Spark cluster from your python environment


Try in Google Colab
https://colab.research.google.com/assets/colab-badge.svg

Install

Install ods package using pip command.

$ pip install ods

And let’s get an access token and set STAROID_ACCESS_TOKEN environment variable.

$ export STAROID_ACCESS_TOKEN="<your access token>"

For alternative ways to configure access token, check staroid-python.

Create Kubernetes cluster

staroid.com -> Products -> Kubernetes (SKE) -> New Kubernetes cluster.

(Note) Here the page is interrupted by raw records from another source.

-- ==== Sys2Proof/Machine/Pilots.lean ====
section
/-! DEFINITION. Pilots (17): heartbeats, declarations, leadership, adoption, restart, and live firmware update. -/

namespace Sys2Proof.Machine

/-- A Pilot. -/
def State.pilot (s : State) (d : Nat) : Pilot := s.avail.pilots.getD d {}

/-- Set a Pilot. -/
def setPilot (d : Nat) (x : Pilot) (s : State) : State :=
  s.withAvail { s.avail with pilots := NMap.set {} s.avail.pilots d x }

/-- HEARTBEAT (R510): a RUNNING Pilot sends its heartbeat and kicks its watchdog. -/
def execHeartbeat (d : Deck) (s : State) : Host.Outcome State Fault Refusal :=
  .next (if s.pilotUp d.val then
      setPilot d.val { s.pilot d.val with heartbeatAt := s.time.ticks, kickedAt := s.time.ticks } s
    else s)

/-! ### Leadership (R511) -/

/-- The RUNNING Pilots in ascending number. -/
def State.running (s : State) : List Nat := (List.range 4).filter fun d => s.pilotUp d

/-- The lowest-numbered RUNNING Pilot becomes leader: it recomputes the routes, restarts the servo from HOLDOVER and a
claim in progress from its first step (R511, R522); without a RUNNING Pilot there is no leader.
(DEDUCED: log entry 61.) -/
def electLeader (s : State) : State :=
  match s.running with
  | [] => s.set Obj.leader 0 0xFF
  | d :: _ =>
    let s := (s.set Obj.leader 0 d).bump Obj.leaderTerm
    let s := raise Ev.leaderElected 0 d (s.get Obj.leaderTerm) s
    let s := noteChange s
    let s := if s.get Obj.timeState = 0 then s else setTimeState 3 s
    if s.fabric.claim.isSome then claimCandidate (s.get Obj.deviceId) 0 s else s

/-- A leader that no longer runs is replaced.
(DEDUCED: log entry 61.) -/
def keepLeader (s : State) : State :=
  let l := s.get Obj.leader
  if decide (l < 4) && s.pilotUp l then s else electLeader s

/-! ### What a Pilot carries (R512, R522) -/

/-- Requests that a Pilot had taken and not answered: mailbox requests are answered BUSY, ACP requests get no response,
and a two-wire request waits for the target's BUSY (R512). -/
def dropTaken (d : Nat) (s : State) : State :=
  let slots := (s.host.slots.filter fun e => e.2.state == 1 && e.2.taken == some d && e.2.answer.isNone).map (·.1)
  let twp := s.tw.taken == some d && s.tw.answer.isNone
  let gone (p : Path) : Bool := match p with
    | .mailbox k => slots.contains k.val
    | .twoWire => twp
    | .acp dev k q => match s.acpPending dev.toNat k.val q.toNat with
      | some a => a.taken == some d
      | none => true
    | .boot => false
  let s := dropReplies gone s
  let s := slots.foldl (fun s k => mbFinish k (busyFor (s.slot k).area) s) s
  let s := s.withFabric { s.fabric with acp := s.fabric.acp.filter fun a => a.taken != some d }
  if twp then s.withTw { s.tw with taken := none } else s

/-- A validation that ends with its Pilot: the time since the COMMIT's acceptance is no idle time (R72).
(DEDUCED: log entry 61.) -/
def stopValidation (now : Nat) (x : GroupInst) : GroupInst :=
  match x.validating with
  | some v => { x with validating := none, idleFrom := x.idleFrom + (now - v.since) }
  | none => x

/-- Work of the serving Pilot that its failure ends (R522): commit validations, partial DOMAIN writes, proxy requests and
microcode loads; the step at which a load stood is left open and drawn free.
(DEDUCED: log entry 61.) -/
def dropWork (s : State) : State :=
  let s := s.withDict { s.dict with
    groups := s.dict.groups.map fun e => (e.1, stopValidation s.time.ticks e.2), partials := [] }
  let s := s.fabric.proxies.foldl (fun s e => endProxy e.1 3 s) s
  s.parse.jobs.foldl (fun s e =>
    let j := e.2
    let v := j.first * 2 ^ 32 + j.bytes
    let version := leAt (s.rangeBytes v) 8 4
    let (n, s) := (passBack v (s.withParse { s.parse with jobs := s.parse.jobs.del e.1 })).draw
    raise Ev.ucodeRefused e.1 (n % 5 + 1) version ((s.set (bankObj j.aft) e.1 0).set (versionObj j.aft) e.1 0)) s

/-- A Pilot runs no more: its requests, its work, its sessions at VENDOR (R54) and its leadership end. `before` is the
state in which it still ran. -/
def pilotGone (d : Nat) (before s : State) : State :=
  let s := dropTaken d s
  let s := if before.pilotUp d && before.servingPilot == d then dropWork s else s
  let s := s.withDict { s.dict with vendor := s.dict.vendor.filter (·.2 != d) }
  if before.get Obj.leader = d then electLeader s else s

/-! ### Declaration, adoption, release (R510, R512, R513) -/

/-- The adopter of a Pilot's decks: the first RUNNING one after it (R512). -/
def State.adopter (s : State) (d : Nat) : Option Nat :=
  ([(d + 1) % 4, (d + 2) % 4, (d + 3) % 4] : List Nat).find? fun p => s.pilotUp p

/-- Hold a Pilot's core in reset: PILOT_STATE RESTARTING, and what it carried ends.
(DEDUCED: log entry 61.) -/
def holdPilot (d : Nat) (onPurpose : Bool) (s : State) : State :=
  let before := s
  let s := setPilot d { s.pilot d with declaredAt := s.time.ticks, onPurpose := onPurpose, booting := none }
    (s.set Obj.pilotState d 1)
  pilotGone d before s

/-- Ticks within the last 600 s. -/
def State.recent (s : State) (l : List Nat) : List Nat := l.filter fun t => !s.elapsed t 600000000000

/-- Declare a Pilot failed for a cause (R510, R513). -/
def declarePilot (d cause : Nat) (s : State) : State :=
  let s := holdPilot d false s
  let x := s.pilot d
  let s := setPilot d { x with declared := s.time.ticks :: s.recent x.declared } (s.bump Obj.pilotRestarts d)
  raise Ev.pilotFailed d cause ((s.adopter d).getD 0xFF) s

/-- Code of a declaration's cause (R510). -/
def failCode : PilotFailCause → Nat
  | .watchdog => 1 | .heartbeat => 2 | .gangway => 3 | .memory => 4

/-- The test that a cause of R510 makes. -/
def State.failMet (s : State) (d : Nat) : PilotFailCause → Bool
  | .watchdog => s.elapsed (s.pilot d).kickedAt (s.get Obj.watchdogMs * 1000000)
  | .heartbeat => (s.running.any (· != d)) &&
      s.elapsed (s.pilot d).heartbeatAt (s.get Obj.heartbeatMisses * s.get Obj.heartbeatNs)
  | .gangway => s.get Obj.gangwayState (d * 128 + 103) == 4
  | .memory => true

/-- DECK_ADOPT (R512): the decks that Pilot d served, which runs no more, pass to its adopter.
(DEDUCED: log entry 61.) -/
def execDeckAdopt (d : Deck) (s : State) : Host.Outcome State Fault Refusal :=
  .next (if s.pilotUp d.val then s
    else match s.adopter d.val with
      | none => s
      | some a => (List.range 4).foldl (fun s k =>
          if s.get Obj.servingPilot k = d.val then s.set Obj.servingPilot k a else s) s)

/-- The image that a released Pilot boots: its stack's current copy, else what the flash holds; VERSION and whether it
is the current copy (R513). -/
def bootPilot (d : Nat) (s : State) : State :=
  match s.usableCopy d with
  | some b => setPilot d { s.pilot d with booting := some (imageVersion b, true) } s
  | none =>
    let s := markCopy d s
    let (found, failed) := s.tryFlash
    let s := slotsFailed failed s
    match found with
    | some (_, b) => setPilot d { s.pilot d with booting := some (imageVersion b, true) } s
    | none => s

/-- A Pilot has been declared more often in 600 s than RESTART_LIMIT allows (R513).
(DEDUCED: log entry 61.) -/
def State.overLimit (s : State) (d : Nat) : Bool :=
  let limit := s.get Obj.restartLimit
  limit != 0 && decide (limit < (s.recent (s.pilot d).declared).length) && !(s.pilot d).onPurpose

/-- PILOT_RELEASE (R513): 10 µs after its declaration a Pilot boots, or is held down.
(DEDUCED: log entry 61.) -/
def execPilotRelease (d : Deck) (s : State) : Host.Outcome State Fault Refusal :=
  let d := d.val
  let x := s.pilot d
  .next (if s.get Obj.pilotState d ≠ 1 ∨ x.booting.isSome ∨ !s.elapsed x.declaredAt 10000 then s
    else if s.overLimit d then
      raise Ev.pilotHeldDown d (s.recent x.declared).length 0 (s.set Obj.pilotState d 2)
    else bootPilot d s)

/-! ### Live firmware update (R519 to R521) -/

/-- The next Pilot of an update: RUNNING and not on the current copy, ascending with the leader last (R520). -/
def State.nextUpdate (s : State) : Option Nat :=
  let l := s.running.filter fun d => !(s.pilot d).current
  match l.find? fun d => d != s.get Obj.leader with
  | some d => some d
  | none => l.head?

/-- The current copy of the lowest deck in service.
(DEDUCED: log entry 62.) -/
def State.currentCopy (s : State) : List Byte :=
  match (s.copies s.homeDeck).1 with
  | some i => i.bytes
  | none => []

/-- An update is complete (R520 step 3). -/
def updateDone (s : State) : State :=
  let v := imageVersion s.currentCopy
  let s := ((s.set Obj.fwUpdateState 0 0).set Obj.fwUpdateNext 0 0xFF).set Obj.pilotFirmwareVersion 0 v
  raise Ev.fwUpdateDone 0 v (s.sinceNs s.avail.fw.2) s

/-- Every Pilot is on the current copy: key slots and hashes are replaced, and the flash is written if asked (R520), or
a reversed update ends (R521). -/
def updateEnds (s : State) : State :=
  if s.get Obj.fwUpdateState = 4 then
    let s := (s.set Obj.fwUpdateState 0 0).set Obj.fwUpdateNext 0 0xFF
    raise Ev.fwUpdateFailed 0 s.avail.fwReason.1 s.avail.fwReason.2 s
  else
    let s := match payloadOf s.currentCopy with
      | some p => takeKeys p s
      | none => s
    if s.get Obj.fwFlashSlot = 0 then updateDone s
    else ((s.withAvail { s.avail with fwSlot := s.get Obj.fwFlashSlot }).set Obj.fwUpdateState 0 3).set Obj.fwUpdateNext 0 0xFF

/-- A Pilot that the update restarts is still on its way. -/
def State.updateRestarts (s : State) : Bool :=
  (List.range 4).any fun d => s.get Obj.pilotState d == 1 && (s.pilot d).onPurpose

/-- Restart the next Pilot of an update, or end it, once the one before is RUNNING (R520). -/
def updateStep (s : State) : State :=
  let st := s.get Obj.fwUpdateState
  if (st ≠ 2 ∧ st ≠ 4) ∨ s.updateRestarts then s
  else match s.nextUpdate with
    | some d => (holdPilot d true s).set Obj.fwUpdateNext 0 d
    | none => if s.anyPilot then updateEnds s else s

/-- Reverse an update (R521): the copies exchange roles, and the Pilots on the abandoned image restart.
(DEDUCED: log entry 62.) -/
def reverseUpdate (check pilot : Nat) (s : State) : State :=
  let s := changeCopies (fun c => (c.2, c.1)) (s.set Obj.fwUpdateState 0 4)
  let s := s.withAvail { s.avail with fwReason := (check, pilot) }
  let s := (List.range 4).foldl (fun s d =>
    let x := s.pilot d
    let x := { x with current := !x.current }
    setPilot d (if s.get Obj.pilotState d = 1 then { x with booting := none, declaredAt := s.time.ticks } else x) s) s
  updateStep s

/-- FW_LOAD (R519): its status at acceptance.
(DEDUCED: log entry 11.) (DEDUCED: log entry 62.) -/
def fwLoad (v : Nat) (s : State) : Nat × State :=
  if s.get Obj.fwUpdateState ≠ 0 ∨ (List.range 4).any (fun d => s.get Obj.pilotState d == 2) then (St.busy, refuseLoad v s)
  else if !s.rangeOk v ∨ v % 2 ^ 32 ≠ imageLength (s.rangeBytes v) then (St.badValue, refuseLoad v s)
  else
    let s := quayAsk .dma false (bitsOf v 47 32 * pageSize) (v % 2 ^ 32) s
    (St.ok, (s.set Obj.fwUpdateState 0 1).withAvail { s.avail with fw := (v, s.time.ticks) })

/-- FW_CHECK_DONE (R519).
(DEDUCED: log entry 62.) -/
def execFwCheckDone (s : State) : Host.Outcome State Fault Refusal :=
  .next (if s.get Obj.fwUpdateState ≠ 1 ∨ !s.anyPilot then s
    else
      let v := s.avail.fw.1
      let b := s.rangeBytes v
      let check := imageCheck false s.rollback b
      if check ≠ 0 then
        raise Ev.fwUpdateFailed 0 check 0xFF (passBack v (s.set Obj.fwUpdateState 0 0))
      else
        let s := passBack v (newCopies b (s.set Obj.fwUpdateState 0 2))
        updateStep ((List.range 4).foldl (fun s d => setPilot d { s.pilot d with current := false } s) s))

/-- FW_FLASH_DONE (R515, R520 step 2): a Pilot writes the image to the slot.
(DEDUCED: log entry 62.) -/
def execFwFlashDone (s : State) : Host.Outcome State Fault Refusal :=
  .next (if s.get Obj.fwUpdateState ≠ 3 ∨ !s.power.vddio ∨ !s.anyPilot then s
    else
      let m := putBytes 0xFF s.host.flash (slotBase (s.avail.fwSlot - 1)) s.currentCopy
      updateDone (s.withHost { s.host with flash := m }))

/-- FW_UPDATE_ABORT (R521): its status.
(DEDUCED: log entry 62.) -/
def fwAbort (v : Nat) (s : State) : Nat × State :=
  if v = 0 then (St.ok, s)
  else match s.get Obj.fwUpdateState with
    | 1 => (St.ok, raise Ev.fwUpdateFailed 0 0 0xFF (passBack s.avail.fw.1 (s.set Obj.fwUpdateState 0 0)))
    | 2 => (St.ok, reverseUpdate 0 0xFF s)
    | _ => (St.ok, s)

/-- FW_RESTART_TIMEOUT (R521): a Pilot restarted on the current copy is not RUNNING within 250 ms. -/
def execFwRestartTimeout (d : Deck) (s : State) : Host.Outcome State Fault Refusal :=
  .next (if s.get Obj.fwUpdateState = 2 ∧ s.get Obj.pilotState d.val = 1 ∧
      s.elapsed (s.pilot d.val).declaredAt 250000000 then reverseUpdate 8 d.val s
    else s)

/-- PILOT_FAILED (R510 to R513); in ROLLING, a Pilot that fails within 10 s on the current copy reverses the update
(R521).
(DEDUCED: log entry 61.) -/
def execPilotFailed (d : Deck) (cause : PilotFailCause) (s : State) : Host.Outcome State Fault Refusal :=
  let d := d.val
  .next (if !s.pilotUp d ∨ !s.failMet d cause then s
    else
      let x := s.pilot d
      let early := s.get Obj.fwUpdateState == 2 && x.current && !s.elapsed x.upAt 10000000000
      let s := declarePilot d (failCode cause) s
      if early then reverseUpdate 8 d s else updateStep s)

/-- A Pilot becomes RUNNING (R513): it takes its deck back, and the raw window closes (R516). -/
def pilotRuns (d : Nat) (s : State) : State :=
  let x := s.pilot d
  match x.booting with
  | none => s
  | some (version, current) =>
    let now := s.time.ticks
    let took := s.sinceNs x.declaredAt
    let y : Pilot := { declared := x.declared, declaredAt := x.declaredAt, version := version, current := current,
                       heartbeatAt := now, kickedAt := now, upAt := now }
    let s := (setPilot d y (s.set Obj.pilotState d 0)).set Obj.servingPilot d d
    let s := rawClose (s.withAvail { s.avail with allDownSaid := false })
    updateStep (keepLeader (raise Ev.pilotRestarted d version took s))

/-- PILOT_RESTARTED (R513). -/
def execPilotRestarted (d : Deck) (s : State) : Host.Outcome State Fault Refusal :=
  .next (if s.get Obj.pilotState d.val = 1 then pilotRuns d.val s else s)

/-- PILOT_RESTART (R513): its status; 1 restarts a HELD_DOWN or a RUNNING Pilot.
(DEDUCED: log entry 61.) -/
def restartPilot (d v : Nat) (s : State) : Nat × State :=
  let st := s.get Obj.pilotState d
  if v = 0 then (St.ok, s)
  else if st = 2 then
    (St.ok, setPilot d { s.pilot d with onPurpose := true, declaredAt := s.time.ticks, booting := none }
      (s.set Obj.pilotState d 1))
  else if st = 0 then (St.ok, holdPilot d true s)
  else (St.ok, s)

/-- ALL_PILOTS_DOWN (R515): after start, with no Pilot RUNNING.
(DEDUCED: log entry 61.) -/
def execAllPilotsDown (s : State) : Host.Outcome State Fault Refusal :=
  .next (if s.anyPilot ∨ s.avail.allDownSaid ∨ s.boot.stage ≤ 3 then s
    else
      let s := s.withAvail { s.avail with allDownSaid := true }
      signalVector 63 (raise Ev.allPilotsDown 0 0 0 (setPinCause 1 s)))

end Sys2Proof.Machine
end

https://user-images.githubusercontent.com/1540981/87723637-ede8ac00-c76e-11ea-98d3-b6f8d972453d.png

And configure kubernetes cluster name after import python library.

import ods
# 'ske' is the name of kubernetes cluster created from staroid.com.
# Alternatively, you can set the 'STAROID_SKE' environment variable.
ods.init(ske="data-team1")

Create PySpark session

Spark-serverless enables you to create an interactive PySpark sessions with executors running on the cloud remotely.

import ods
# 'ske' is the name of kubernetes cluster created from staroid.com.
# Alternatively, you can set the 'STAROID_SKE' environment variable.
ods.init(ske="data-team1")

# get saprk session with 3 initial worker nodes, delta lake enabled
spark = ods.spark("my-cluster", worker_num=3, delta=True).session()

# Do your work with Spark session
df = spark.read.load(...)

Now you can use Spark session with 3 remotely running executors.

Note

There’s no application packaging and submit step required. Everything runs interactively.